*** Information Section Begins ***

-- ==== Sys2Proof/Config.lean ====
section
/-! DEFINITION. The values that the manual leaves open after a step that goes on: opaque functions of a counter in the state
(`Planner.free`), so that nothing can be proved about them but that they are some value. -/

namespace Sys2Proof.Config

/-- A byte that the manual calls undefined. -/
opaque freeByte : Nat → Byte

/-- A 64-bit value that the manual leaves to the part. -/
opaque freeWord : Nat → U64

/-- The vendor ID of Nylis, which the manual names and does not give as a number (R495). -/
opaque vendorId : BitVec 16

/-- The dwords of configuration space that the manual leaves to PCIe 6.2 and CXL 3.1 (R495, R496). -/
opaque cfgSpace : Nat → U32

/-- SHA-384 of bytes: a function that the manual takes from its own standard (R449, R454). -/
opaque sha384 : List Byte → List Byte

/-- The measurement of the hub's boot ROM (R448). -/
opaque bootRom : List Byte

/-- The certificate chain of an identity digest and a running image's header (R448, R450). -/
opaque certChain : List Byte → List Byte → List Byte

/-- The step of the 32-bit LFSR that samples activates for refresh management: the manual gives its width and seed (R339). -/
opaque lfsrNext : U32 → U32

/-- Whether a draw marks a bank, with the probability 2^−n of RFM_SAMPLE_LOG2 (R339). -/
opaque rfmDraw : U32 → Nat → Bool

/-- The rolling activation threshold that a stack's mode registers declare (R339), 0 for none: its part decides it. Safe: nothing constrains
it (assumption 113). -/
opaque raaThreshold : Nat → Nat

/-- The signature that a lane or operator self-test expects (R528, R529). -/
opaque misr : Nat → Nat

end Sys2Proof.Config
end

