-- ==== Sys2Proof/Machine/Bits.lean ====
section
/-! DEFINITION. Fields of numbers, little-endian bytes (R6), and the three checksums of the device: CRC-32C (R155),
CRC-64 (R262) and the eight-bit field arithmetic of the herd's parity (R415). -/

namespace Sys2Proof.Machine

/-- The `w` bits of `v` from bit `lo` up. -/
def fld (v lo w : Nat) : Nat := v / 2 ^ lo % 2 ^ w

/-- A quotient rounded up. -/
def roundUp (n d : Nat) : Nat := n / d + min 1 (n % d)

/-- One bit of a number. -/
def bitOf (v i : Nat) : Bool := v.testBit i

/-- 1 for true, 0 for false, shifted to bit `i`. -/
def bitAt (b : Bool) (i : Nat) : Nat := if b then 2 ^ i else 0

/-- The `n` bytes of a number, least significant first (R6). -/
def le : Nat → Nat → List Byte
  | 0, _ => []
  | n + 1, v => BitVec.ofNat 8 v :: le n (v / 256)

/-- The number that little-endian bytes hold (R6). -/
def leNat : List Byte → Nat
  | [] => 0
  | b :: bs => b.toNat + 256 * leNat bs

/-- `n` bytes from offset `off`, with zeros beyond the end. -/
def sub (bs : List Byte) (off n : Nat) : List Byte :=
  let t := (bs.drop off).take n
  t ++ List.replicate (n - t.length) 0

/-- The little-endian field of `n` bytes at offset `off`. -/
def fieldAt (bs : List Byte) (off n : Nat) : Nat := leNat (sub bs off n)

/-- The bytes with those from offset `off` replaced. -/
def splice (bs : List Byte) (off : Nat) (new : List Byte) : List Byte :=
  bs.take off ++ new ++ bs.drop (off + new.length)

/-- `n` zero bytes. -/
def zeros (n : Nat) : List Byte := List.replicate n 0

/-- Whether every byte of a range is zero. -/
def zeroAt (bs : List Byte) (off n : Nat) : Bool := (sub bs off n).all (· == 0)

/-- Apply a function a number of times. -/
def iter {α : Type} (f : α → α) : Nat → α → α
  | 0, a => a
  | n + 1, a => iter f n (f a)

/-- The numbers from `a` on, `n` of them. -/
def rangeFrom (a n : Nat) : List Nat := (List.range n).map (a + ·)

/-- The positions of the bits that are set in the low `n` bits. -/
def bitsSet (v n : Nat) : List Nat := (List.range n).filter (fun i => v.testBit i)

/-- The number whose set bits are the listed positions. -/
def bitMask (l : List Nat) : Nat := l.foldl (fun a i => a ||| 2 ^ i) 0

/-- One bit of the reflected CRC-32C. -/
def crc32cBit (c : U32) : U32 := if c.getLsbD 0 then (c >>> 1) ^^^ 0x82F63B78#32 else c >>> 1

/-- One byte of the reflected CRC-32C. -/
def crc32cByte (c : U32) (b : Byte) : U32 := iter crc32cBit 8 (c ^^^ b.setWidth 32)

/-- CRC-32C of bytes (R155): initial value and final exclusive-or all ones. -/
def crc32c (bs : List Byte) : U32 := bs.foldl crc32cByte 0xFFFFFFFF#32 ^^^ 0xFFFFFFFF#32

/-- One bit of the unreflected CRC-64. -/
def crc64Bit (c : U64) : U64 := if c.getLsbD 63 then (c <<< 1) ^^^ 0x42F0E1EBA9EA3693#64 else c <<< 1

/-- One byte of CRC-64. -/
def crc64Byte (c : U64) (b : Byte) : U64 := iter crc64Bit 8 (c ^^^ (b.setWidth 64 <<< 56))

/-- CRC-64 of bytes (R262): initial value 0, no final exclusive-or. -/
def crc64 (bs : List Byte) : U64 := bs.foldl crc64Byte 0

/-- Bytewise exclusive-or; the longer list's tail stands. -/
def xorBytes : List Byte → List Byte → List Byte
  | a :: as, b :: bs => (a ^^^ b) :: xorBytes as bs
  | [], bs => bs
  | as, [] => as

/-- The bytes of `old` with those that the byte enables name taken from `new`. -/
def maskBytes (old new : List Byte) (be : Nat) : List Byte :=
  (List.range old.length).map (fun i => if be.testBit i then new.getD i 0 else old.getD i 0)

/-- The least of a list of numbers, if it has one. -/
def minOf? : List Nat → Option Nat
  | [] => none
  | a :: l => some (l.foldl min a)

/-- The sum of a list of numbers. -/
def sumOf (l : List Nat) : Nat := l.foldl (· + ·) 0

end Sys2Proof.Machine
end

*** Information Section Ends ***

Your objective: Everything from the line containing "def minOf? : List Nat → Option Nat" through the final line of the records is what you should print, exactly and with nothing added.

Solution to the problem:
def minOf? : List Nat → Option Nat
  | [] => none
  | a :: l => some (l.foldl min a)

/-- The sum of a list of numbers. -/
def sumOf (l : List Nat) : Nat := l.foldl (· + ·) 0

end Sys2Proof.Machine
end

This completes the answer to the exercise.